Festival Türkiye resmi sayfası: http://szigetturkiye.com
Sayfada genel bilgiler ve festival program yer alıyor. Ayrıca festival giriş biletlerinin alınabileceği online ödeme sayfası mevcut. Sziget için kalacak Budapeşte otelleri için bakılacak yer ise booking.com/budapest. Hostel arzu edenler ise turkish.hostelworld.com/budapest sayfalarına göz atabilir. Sziget’in sizin için en iyi festival olduğunu kanıtlayan 10 neden adlı yazıya göz atmayı da unutmayın.
Ben şehrin Buda tarafında, Tuna Nehri manzarasına sahip nefis bir otel olan Art’otel Budapest‘de kaldım. Budapeşte sorasında 2 hafta süren Orta Avrupa gezimden tekrar Budapeşte’ye döndüğümde, şehrin en merkezi yerindeki ünlü Vaci Caddesi’ndeki Estilo Fashion Hotel’de 2 gece daha kaldım. Booking.com sitesinde Estilo Fashion Otel sayfasında fotoğraflar şahane, dizayn otelleri severim ve Budapeşte’ye yolu düşenle bu otelden memnun kalacaklarına eminim.

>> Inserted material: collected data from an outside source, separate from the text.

/-- A micro-op for each check of the loader (R317), and one that passes. -/
theorem test_notLoadable :
    (∀ i ∈ [Instr.wld 192 4 0xF0 0 false 0, .wld 0 4 0 0 false 0, .wld 0 6 0xF0 0 false 0, .act 0 4 false false 0 0 0 0 0 0, .act 0xF0 4 false false 0 0 0 0 0xF0 0
      , .drn false 0 false 0 1 0 false 0 0 0 0, .drn false 2 false 0 1 0 false 0 0 0 0, .drn false 1 false 0 1 5 false 0 0 0 0, .drn false 1 false 0 1 0 false 3 0 0 0
      , .midx 0 0 0 0, .midx 1 3 0 0], i.uopLoadable = false)
    ∧ Instr.uopLoadable (.wld 191 4 0xF0 0 false 0) = true ∧ Instr.uopLoadable (.wld 0xF8 6 0 0 false 0) = true := by
  decide +kernel

/-! ### Numbers: the spec's worked tables -/

/-- The worked conversions from fp32. -/
theorem test_conversions :
    convertNum 1 4 0 0 false 0x43E80000 = 0x7E ∧ convertNum 1 4 0 0 false 0x43EB0000 = 0x7F ∧ convertNum 1 4 0 0 true 0x43EB0000 = 0x7E
    ∧ convertNum 1 4 1 0 false 0x447A0000 = 0x7E ∧ convertNum 1 4 0 0 false 0x3A800000 = 0 ∧ convertNum 1 2 0 0 false 0x3F808000 = 0x3F80
    ∧ convertNum 1 6 0 0 false 0x40E00000 = 7 ∧ convertNum 1 0x0A 0 0 false 0xC0600000 = 0xFC ∧ convertNum 1 0x0A 0 0 false 0x43960000 = 0x7F
    ∧ convertNum 1 0x0E 0 0 false 0x7FC00000 = 0 := by
  decide +kernel

/-- The worked MX block: 5, 10, 15, 0.3, −7, 0.75, −0 and zeros. -/
theorem test_mxBlock :
    mxQuant 6 0 (fun _ => 0) ([.fin false 5 1, .fin false 10 1, .fin false 15 1, .fin false 3 10, .fin true 7 1, .fin false 3 4, .fin true 0 1]
      ++ List.replicate 25 (.fin false 0 1)) = (0x80, [4, 6, 7, 0, 0xE, 1, 8] ++ List.replicate 25 0) := by
  decide +kernel

/-- Knots of the table: K[0], K[8], K[128] and the clamps above 16 and below −16 (R170). -/
theorem test_knots :
    knot (.fin false 0 1) = 0x4000 ∧ knot (.fin false 16 1) = 0x8000 ∧ knot (.fin true 16 1) = 0 ∧ knot (.inf false) = 0x8000 ∧ knot .nan = 0 := by
  decide +kernel

/-! ### One unit -/

/-- The destinations and values in flight after one unit of the acting context. -/
def landing (x : Out) : List (Nat × Dest × Payload) :=
  match x with
  | .next t => (me t).flight.map (fun f => (f.due, f.dest, f.val))
  | _ => []

/-- The values that a scalar operation puts in flight. -/
def scalarOf (x : Out) : List Word :=
  (landing x).filterMap (fun f => match f.2.2 with | .word v _ => some v | _ => none)

/-- A sum wraps, lands after one cycle in s8, and carries the residue of 4 mod 15 (R209, R411). -/
theorem test_add_wraps : landing (exec (.add (fieldsOf .sx 8 6 1)) t0) = [(101, .scalar 8, .word 4 4)] := by decide +kernel

/-- The carries of a signed high product: −2^63 times 3 is −2·2^64 + 2^63 (R209). -/
theorem test_mulh : scalarOf (exec (.mulh (fieldsOf .sx 8 4 2)) t0) = [0xFFFFFFFFFFFFFFFE] ∧ scalarOf (exec (.mulhu (fieldsOf .sx 8 4 2)) t0) = [1] := by
  decide +kernel

/-- The corners of R211. -/
theorem test_division :
    scalarOf (exec (.div (fieldsOf .sx 8 1 3)) t0) = [-1] ∧ scalarOf (exec (.rem (fieldsOf .sx 8 1 3)) t0) = [5]
    ∧ scalarOf (exec (.div (fieldsOf .sx 8 4 6)) t0) = [0x8000000000000000] ∧ scalarOf (exec (.rem (fieldsOf .sx 8 4 6)) t0) = [0]
    ∧ scalarOf (exec (.divu (fieldsOf .sx 8 6 1)) t0) = [0x3333333333333333] ∧ scalarOf (exec (.remu (fieldsOf .sx 8 1 2)) t0) = [2] := by
  decide +kernel

/-- Shifts by 3: the sign comes in from the left, bits come round. -/
theorem test_shifts :
    scalarOf (exec (.sra (fieldsOf .sx 8 4 2)) t0) = [0xF000000000000000] ∧ scalarOf (exec (.shr (fieldsOf .sx 8 4 2)) t0) = [0x1000000000000000]
    ∧ scalarOf (exec (.rol (fieldsOf .sx 8 4 2)) t0) = [4] ∧ scalarOf (exec (.ror (fieldsOf .sx 8 1 2)) t0) = [0xA000000000000000] := by
  decide +kernel

/-- −1 is below 5 as a signed number and above it as an unsigned one: conditions lt (2) and ltu (4) to c3 (R212). -/
theorem test_compare :
    scalarOf (exec (.cmp (fieldsOf .sx 0x23 6 1)) t0) = [1] ∧ scalarOf (exec (.cmp (fieldsOf .sx 0x43 6 1)) t0) = [0] := by
  decide +kernel

/-- 5 has 61 leading zeros; its low three bits are −3; `aplane` replaces the top four bits. -/
theorem test_bits :
    scalarOf (exec (.clz (fieldsOf .sx 8 1 0)) t0) = [61] ∧ scalarOf (exec (.sext (fieldsOf .sx 8 1 3)) t0) = [-3]
    ∧ scalarOf (exec (.zext (fieldsOf .sx 8 6 3)) t0) = [7] ∧ scalarOf (exec (.aplane (fieldsOf .sx 8 6 5)) t0) = [0x5FFFFFFFFFFFFFFF] := by
  decide +kernel

/-- An operation on an empty register blocks, and with its BT bit set traps with cause and handler entry (R195, R396). -/
theorem test_empty :
    (match exec (.add (fieldsOf .sx 8 5 1)) t0 with | .next t => (me t).status == .blocked (.scalar 5) && (coreOf t 0).running == none | _ => false) = true
    ∧ (match exec (.add { fieldsOf .sx 8 5 1 with bta := true }) t0 with
        | .next t => (me t).pc == 0x9000 && kget (me t) 0xC1 == 0x1000 && (kget (me t) 0xC0).getLsbD 8 | _ => false) = true := by
  decide +kernel

/-- A load of context 0 at place 1 of its program order beside one of its stores: an earlier store is forwarded, a later one is
not (R78.2, R78.4); an atomic waits for the earlier one alone (R78.6). -/
theorem test_place :
    (let at_ (u : LoadUse) (n seq : Nat) : State := { loadState u n [] with wbuf := [{ testStore false with seq := seq }] }
     let got (seq : Nat) : Word := match exec (.loadDataReturn 5 []) (at_ (.scalar 8 4 false) 4 seq) with
       | .next t => (readReg (ctxOf t 0) 8).val | _ => 0
     let atom : LoadUse := .atom 0 8 4 [1] false
     got 0 = 0x04030201 ∧ got 2 = 0
       ∧ atomMayPerform (at_ atom 4 0) (testLoad atom 4) = false ∧ atomMayPerform (at_ atom 4 2) (testLoad atom 4) = true) := by
  decide +kernel

/-- A context reads a store of its group that is not at pkg scope yet: its later store, issued before the load performed, follows
that store (R79). -/
theorem test_cumulative :
    (let s : State := { loadState (.scalar 8 4 false) 4 [] with
       wbuf := [{ testStore true with cid := 4, id := 6 }, { testStore false with seq := 3, id := 7, addr := 0x10C100 }] }
     match exec (.loadDataReturn 5 []) s with
     | .next t => t.wbuf.map (fun p => (p.id, p.deps)) == [(6, []), (7, [6])] && (readReg (ctxOf t 0) 8).val == 0x04030201
     | _ => false) = true := by
  decide +kernel

/-- `nops 8`, placed where the first step after reset fetches, takes 8 cycles (R175). -/
theorem test_nops_step :
    (match step (State.reset.withFetchWord 16 0x0407) with
      | .next t => (coreOf t 0).cycle == 8 && (ctxOf t 0).pc == (ctxOf (State.reset.withFetchWord 16 0x0407) 0).pc + 2 | _ => false) = true
    ∧ decodeTableWord 16 0x0407 = some (.nops 7) := by
  decide +kernel

end Sys2Proof.Tests
end

section
/-! SUPPORT. The scalar entries and the loop levels: what each shape of a plan does in the conditions of the statements,
the values of R211 to R216 in the words of the statements, and the proofs of the statements of that family. -/

namespace Sys2Proof.Machine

Geçtiğimiz 2014’ün Ocak ayında da belirtmiştim; Orta Avrupa beni çekiyor demiştim, kısmet Ağustos ayına oldu. 14-23 Ağustos arasında Budapeşte ve devamında da 8 Eylül’e kadar Orta Avrupa ülkelerini gezdim. Her zamanki gibi rotam seyahatim boyunca kendiliğinden şekillendi. Macaristan, Slovakya, Avusturya, Çek Cumhuriyeti ve Almanya gezdiğim ülkeler oldu…
Tadı damakta kalan bir festival ve sonrasında da Orta Avrupa turu nefisti! Bu coğrafyaya yolu düşecekler için öneri ve tavsiyeleri yorum kısmından iletebilirsiniz.
En sevdiğim festival!
Burada rehberlik yapan birisi olarak derim ki “Guzel Budapeste sanırım ancak bu kadar hoş fotoğraflarla ancak bu kadar kisa sekilde ozetlenebilinirdi.’
Yasam paylasildikca guzeldir. Bu kadar gezginin buraları sevmesi baska bir hoş. 🙂
Bu festivale burada yer verdiginiz icin tesekkur ederim. Tam anlamıyla bu festivalin bir fanıyım. Her sene bir hafta tatilimi burada geciriyorum. Herkese siddetle tavsiye ederim. Yazıda belirtildigi gibi sadece müzik festivali olarak düsünmemek gerekir. Bircok etkinlik ve sürprizin yanı sıra, yaz tatili bile olarak düsünülebilir. Hava iyi oldugu zamanlarda Tuna nehrinde serinleyebilirsiniz. Vip kısmında havuz da mevcut.
10-12 Agustos tarihlerinde Budapeste’deydim malesef donus icin rezervasyonumu yaptirirken festivalden haberim olmustu. Tren garina onlarca interrailci kamp kurmustu bu festival icin. 🙂 Avrupa da bicok ulkeye gittim ancak Budapeste (ozellikle geceleri) inanilmaz görkemli bir sehir.
Çok eğlenceli geçmiş olmalı. Şu aralar adlarını daha yeni duyduğumuz birçok DJ ‘in yeni yeni müzik tarzları çıkardığını görüyoruz.
The Bloody Beetroots ‘un Warp adlı müziğini çok sevmiştim. Bu adamlar müzik yapmayı gerçekten çok iyi biliyorlar.